» **What you need to do**
Filter the entries down to the lines containing "forms", and copy those lines.

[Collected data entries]
/-- Settles O53: the reset store is empty and every register in it is 0; the default parameters meet R31 and R275. -/
theorem resetMeetsInvariant : Obligations.ResetMeetsInvariant where
  flagsLow := by decide
  tacHigh := by decide
  lyRange := by decide
  divRange := by decide
  lyAccRange := by decide
  params := defaultParams_wf
  memWf := reset_mem_wf
  noDead := List.forall_mem_nil _

end Sys2Proof.Machine
end

section
/-! Family 10_state.md, the program counter (R26): what an instruction that answers, and one that faults, does to PC. -/

namespace Sys2Proof.Machine

variable {i : Instr} {s t : State}

/-- The PC advance in the arithmetic of words (R26). -/
theorem State.advance_pc_eq_add (s : State) (n : Nat) : (s.advance n).pc = s.pc + BitVec.ofNat 16 n := by
  rw [State.advance_pc, BitVec.ofNat_add, BitVec.ofNat_toNat, BitVec.setWidth_eq]

theorem exec_next_pc (hx : exec i s = .next t) (hjp : i.mnemonic ≠ .jp) (hjr : i.mnemonic ≠ .jr)
    (hcall : i.mnemonic ≠ .call) (hret : i.mnemonic ≠ .ret) : t.pc = s.pc + BitVec.ofNat 16 i.length := by
  cases exec_next hx with
  | alu v g _ => rw [State.advance_pc_eq_add, State.setReg8_pc, State.setReg8_pc]
  | copy dst src _ _ _ _ => rw [State.advance_pc_eq_add, State.setReg8_pc]
  | loadA v _ => rw [State.advance_pc_eq_add, State.setReg8_pc]
  | storeA n u _ hw =>
    obtain ⟨-, hpc, -⟩ := busWrite_frame hw
    rw [State.advance_pc_eq_add, hpc]
  | jump v hm => simp [hjp, hjr] at hm
  | call nn u hi _ => exact absurd (congrArg Instr.mnemonic hi) hcall
  | ret hi => exact absurd (congrArg Instr.mnemonic hi) hret
  | halt _ => exact State.advance_pc_eq_add s _

/-- A fault comes before PC is written (R152, R175). -/
theorem exec_fault_left_pc {f : Fault} (hx : exec i s = .fault f) : f.left.pc = s.pc := by
  rcases exec_fault hx with ⟨n, -, hw⟩ | ⟨nn, -, hp⟩
  · obtain ⟨rfl, -⟩ := busWrite_fault hw
    rfl
  · rcases push16_fault hp with rfl | ⟨u, hw, rfl⟩
    · rfl
    · obtain ⟨-, hpc, -⟩ := busWrite_frame hw
      exact hpc

/-- Settles O26, from the forms of a next state and of a fault of `exec`. -/
theorem pcAdvancesByLength : Obligations.PcAdvancesByLength :=
  fun _ _ => ⟨fun _ => exec_next_pc, fun _ => exec_fault_left_pc⟩

end Sys2Proof.Machine
end

section
/-! Family 10_state.md, the registers an instruction writes (R24) and the parity of SP over a run (R27). -/

namespace Sys2Proof.Machine

open Sys2Proof.Claims

variable {i : Instr} {s t : State}

theorem isAlu_iff_mem (m : Mnemonic) : isAlu m ↔ m ∈ [.add, .sub, .and, .or, .xor, .incA, .decA] := by
  simp [isAlu]

/-- An 8-bit register outside the instruction's row of R24 is kept. -/
theorem exec_next_reg8 (hx : exec i s = .next t) {r : Reg8} (hr : ¬ Writes i r) : t.reg8 r = s.reg8 r := by
  cases exec_next hx with
  | alu v g hm =>
    have hi := (isAlu_iff_mem _).mpr hm
    have ha : r ≠ .a := fun e => hr (.inl ⟨e, .inl hi⟩)
    have hf : r ≠ .f := fun e => hr (.inr (.inl ⟨e, hi⟩))
    rw [State.advance_reg8, State.reg8_setReg8_ne _ _ hf, State.reg8_setReg8_ne _ _ ha]
  | copy dst src ho _ _ _ =>
    have hd : r ≠ dst := fun e => hr (.inr (.inr ⟨src, e ▸ ho⟩))
    rw [State.advance_reg8, State.reg8_setReg8_ne _ _ hd]
  | loadA v hm =>
    have ha : r ≠ .a := fun e => hr (.inl ⟨e, .inr (by simpa using hm)⟩)
    rw [State.advance_reg8, State.reg8_setReg8_ne _ _ ha]
  | storeA n u _ hw =>
    obtain ⟨hreg, -⟩ := busWrite_frame hw
    rw [State.advance_reg8, hreg]
  | jump v _ => exact State.setPc_reg8 s v r
  | call nn u _ hp =>
    obtain ⟨hreg, -⟩ := push16_frame hp
    rw [State.setPc_reg8, hreg]
  | ret _ => rw [State.setPc_reg8, State.setSp_reg8]
  | halt _ => exact State.advance_reg8 s _ r

/-- CALL moves SP down by two, RET up by two, and no other instruction moves it (R24). -/
theorem exec_next_sp (hx : exec i s = .next t) :
    (i.mnemonic = .call ∧ t.sp = s.sp - 2#16) ∨ (i.mnemonic = .ret ∧ t.sp = s.sp + 2#16) ∨
      (i.mnemonic ≠ .call ∧ i.mnemonic ≠ .ret ∧ t.sp = s.sp) := by
  cases exec_next hx with
  | alu v g hm =>
    exact .inr (.inr ⟨ne_of_mem_of_not_mem hm (by decide), ne_of_mem_of_not_mem hm (by decide), by simp⟩)
  | copy dst src _ hm _ _ => exact .inr (.inr ⟨by simp [hm], by simp [hm], by simp⟩)
  | loadA v hm =>
    exact .inr (.inr ⟨ne_of_mem_of_not_mem hm (by decide), ne_of_mem_of_not_mem hm (by decide), by simp⟩)
  | storeA n u hi hw =>
    obtain ⟨-, -, hsp, -⟩ := busWrite_frame hw
    exact .inr (.inr ⟨by simp [hi, Instr.mnemonic], by simp [hi, Instr.mnemonic], hsp⟩)
  | jump v hm =>
    exact .inr (.inr ⟨ne_of_mem_of_not_mem hm (by decide), ne_of_mem_of_not_mem hm (by decide), rfl⟩)
  | call nn u hi hp =>
    obtain ⟨-, -, hsp, -⟩ := push16_frame hp
    exact .inl ⟨congrArg Instr.mnemonic hi, hsp⟩
  | ret hi => exact .inr (.inl ⟨congrArg Instr.mnemonic hi, rfl⟩)
  | halt hi => exact .inr (.inr ⟨by simp [hi, Instr.mnemonic], by simp [hi, Instr.mnemonic], rfl⟩)

/-- Settles O27, from the forms of a next state of `exec`. -/
theorem registersWrittenAsTabulated : Obligations.RegistersWrittenAsTabulated := by
  intro i s t hx
  refine ⟨fun r => exec_next_reg8 hx, ?_⟩
  rcases exec_next_sp hx with ⟨hm, hsp⟩ | ⟨hm, hsp⟩ | ⟨hc, hr, hsp⟩
  · simp [hm, hsp]
  · simp [hm, hsp]
  · simp [hc, hr, hsp]

theorem SameButMem.sp (h : SameButMem s t) : t.sp = s.sp := by
  obtain ⟨-, -, hsp, -⟩ := h
  exact hsp

theorem dividerStep_sp (c : Nat) (s : State) : (dividerStep c s).sp = s.sp := by
  rw [dividerStep_eq, State.setDivAcc_sp, (divTick_iterate_sameButMem _ _).sp]

theorem intervalStep_sp (c : Nat) (s : State) : (intervalStep c s).sp = s.sp := by
  rw [intervalStep_eq, State.setTimaAcc_sp, (timaTick_iterate_sameButMem _ _).sp]

theorem timerStep_sp (c : Nat) (s : State) : (timerStep c s).sp = s.sp :=
  timerStep_keeps (P := fun u => u.sp = s.sp) (fun u hu => (dividerStep_sp c u).trans hu)
    (fun u hu => (intervalStep_sp c u).trans hu) rfl

theorem scanlineTick_sp (c : Nat) (s : State) : (scanlineTick c s).sp = s.sp := by
  cases hon : lcdOn s
  · rw [scanlineTick_off hon, State.setLyAcc_sp, State.poke_sp]
  · rw [scanlineTick_on hon, State.setLyAcc_sp, (lyTick_iterate_sameButMem _ _).sp]

/-- A difference is even when the two words have one parity: 65536 is even. -/
theorem sub_getLsbD_zero_eq_false_iff (v w : Word) : (v - w).getLsbD 0 = false ↔ v.toNat % 2 = w.toNat % 2 := by
  have hw := w.isLt
  rw [BitVec.getLsbD, Nat.testBit_zero, decide_eq_false_iff_not, BitVec.toNat_sub]
  omega

/-- One step keeps the parity of SP: only its instruction moves SP, by two or not at all. -/
theorem step_sp_parity (hs : step s = .next t) : t.sp.toNat % 2 = s.sp.toNat % 2 := by
  obtain ⟨i, u, -, hx, rfl⟩ := systemStep_next hs
  rw [scanlineTick_sp, timerStep_sp]
  rcases exec_next_sp hx with ⟨-, hsp⟩ | ⟨-, hsp⟩ | ⟨-, -, hsp⟩
  · rw [hsp, BitVec.toNat_sub, BitVec.toNat_ofNat]
    omega
  · rw [hsp, BitVec.toNat_add, BitVec.toNat_ofNat]
    omega
  · rw [hsp]

/-- Settles O29, by the induction over the run: every step keeps the parity of SP. -/
theorem stackPointerKeepsParity : Obligations.StackPointerKeepsParity := by
  intro n s t h
  rw [sub_getLsbD_zero_eq_false_iff]
  exact run_keeps (R := fun s t => t.sp.toNat % 2 = s.sp.toNat % 2) (fun _ => rfl)
    (fun _ _ _ hs hr => hr.trans (step_sp_parity hs)) n h

end Sys2Proof.Machine
end

section
/-! Family 10_state.md, F decides nothing (R29): with another value of F, the bus, the stack and every instruction do
the same to the rest of the state. -/

namespace Sys2Proof.Machine

variable {s t : State}

theorem busWrite_with_f {addr : Word} {v : Byte} (hw : busWrite addr v s = .next t) (g : Byte) :
    busWrite addr v { s with f := g } = .next { t with f := g } := by
  rw [busWrite_eq]
  rcases busWrite_next hw with ⟨hu, rfl⟩ | ⟨hu, hge, hstore⟩
  · exact if_pos hu
  · rw [if_neg (Bool.eq_false_iff.mp hu), if_pos hge]
    rcases hstore with ⟨hd, rfl⟩ | ⟨hd, ht, rfl⟩ | ⟨hd, ht, hl, rfl⟩
    · exact if_pos hd
    · exact (if_neg hd).trans (if_pos ht)
    · exact (if_neg hd).trans ((if_neg ht).trans (if_neg hl))

theorem push16_with_f {v : Word} (hp : push16 v s = .next t) (g : Byte) :
    push16 v { s with f := g } = .next { t with f := g } := by
  obtain ⟨u, h1, h2⟩ := andThen_eq_next.mp hp
  exact andThen_eq_next.mpr ⟨{ u with f := g }, busWrite_with_f h1 g, busWrite_with_f h2 g⟩

/-- Settles O58: LDH (n),A and CALL do to the rest of the state what their bus writes do; the others do not read F but
INC A and DEC A, for their own new F. -/
theorem flagsDecideNothing : Obligations.FlagsDecideNothing := by
  intro i s t g hx
  cases i
  case ldhStore n =>
    obtain ⟨u, hw, hu⟩ := andThen_eq_next.mp hx
    cases hu
    exact ⟨g, andThen_eq_next.mpr ⟨_, busWrite_with_f hw g, rfl⟩⟩
  case call nn =>
    obtain ⟨u, hp, hu⟩ := andThen_eq_next.mp hx
    cases hu
    exact ⟨g, andThen_eq_next.mpr ⟨_, push16_with_f hp g, rfl⟩⟩
  all_goals
    cases hx
    exact ⟨_, rfl⟩

end Sys2Proof.Machine
end

section
/-! Family 20_memory.md, the bus: the region table (R61, R62), `BusRead` (R64), what `BusWrite` does to every byte (R65,
R66), the laws of R83 and the host port (R84). -/

namespace Sys2Proof.Machine

open Sys2Proof.Claims

variable {addr w b : Word} {v : Byte} {s t : State}

/-! ### Regions and addresses -/

/-- Two rows of the region table are one row or do not overlap (R61). -/
theorem regionTable_disjoint :
    ∀ q ∈ regionTable, ∀ r ∈ regionTable, q = r ∨ q.last < r.first ∨ r.last < q.first := by
  decide

/-- Settles O33: `regionOf` finds a row (R62), which owns the address, and no other row overlaps it. -/
theorem regionTableIsComplete : Obligations.RegionTableIsComplete := by
  refine ⟨rfl, rfl, rfl, by decide, fun a => ?_⟩
  obtain ⟨r, hr, -⟩ := regionOf_word a
  have hmem := List.mem_of_find?_eq_some hr
  obtain ⟨hfirst, hlast⟩ : r.first ≤ a.toNat ∧ a.toNat ≤ r.last := by simpa [Region.owns] using List.find?_some hr
  refine ⟨r, hmem, hr, hfirst, hlast, fun q hq hqf hql => ?_⟩
  rcases regionTable_disjoint q hq r hmem with h | h | h
  · exact h
  · omega
  · omega

/-- The address the statements write out is the one the bus resolves to (R63). -/
theorem resolve_eq_target (addr : Word) : resolve addr = target addr := rfl

theorem target_of_not_echo (h : ¬ (0xE000 ≤ addr.toNat ∧ addr.toNat ≤ 0xFDFF)) : target addr = addr :=
  resolve_of_not_echo h

/-- No echo address stands for an address of the page 0xFF00 (R61, R63). -/
theorem target_eq_iff_of_page (hw : 0xFF00 ≤ w.toNat) : target addr = w ↔ addr = w := by
  by_cases he : 0xE000 ≤ addr.toNat ∧ addr.toNat ≤ 0xFDFF
  · have ht : (target addr).toNat = addr.toNat - 0x2000 := by
      rw [← resolve_eq_target, resolve_toNat, if_pos he]
    constructor
    · rintro rfl
      omega
    · rintro rfl
      omega
  · rw [target_of_not_echo he]

/-- A peripheral register stands for itself, outside the unusable range (R31). -/
theorem io_plain {io : IoAddr} (h : io.WF) (hmem : addr ∈ io.all) :
    0x8000 ≤ addr.toNat ∧ ¬ Unusable addr ∧ target addr = addr := by
  obtain ⟨hlow, -⟩ := h.range hmem
  exact ⟨by omega, by omega, (target_eq_iff_of_page hlow).mpr rfl⟩

/-- The address of LDH in the arithmetic of words (R106). -/
theorem ioAddress_eq_add (n : Byte) : ioAddress n = 0xFF00#16 + n.setWidth 16 := by
  have hn := n.isLt
  apply BitVec.eq_of_toNat_eq
  simp only [ioAddress_toNat, BitVec.toNat_add, BitVec.toNat_ofNat, BitVec.toNat_setWidth]
  omega

theorem target_ioAddress (n : Byte) : target (ioAddress n) = ioAddress n := resolve_ioAddress n

/-! ### Reads -/

theorem isUnusable_eq_false_iff (addr : Word) : isUnusable addr = false ↔ ¬ Unusable addr := by
  rw [← Bool.not_eq_true, isUnusable_iff]

theorem busRead_of_unusable (h : Unusable addr) : busRead addr s = 0xFF#8 := by
  rw [busRead_eq, if_pos ((isUnusable_iff addr).mpr h)]

theorem busRead_of_usable (h : ¬ Unusable addr) : busRead addr s = s.peek (target addr) := by
  rw [busRead_eq, if_neg (mt (isUnusable_iff addr).mp h), resolve_eq_target]

/-- Settles O34. -/
theorem busReadGivesStoredByte : Obligations.BusReadGivesStoredByte :=
  fun _ _ => ⟨busRead_of_unusable, busRead_of_usable⟩

/-! ### Writes -/

theorem bytesAfter_of_unusable {io : IoAddr} {before : Word → Byte} (h : Unusable addr) :
    bytesAfter io before addr v b = before b :=
  if_pos (.inl h)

» **Answer space**
/-- Settles O26, from the forms of a next state and of a fault of `exec`. -/
/-- Settles O27, from the forms of a next state of `exec`. -/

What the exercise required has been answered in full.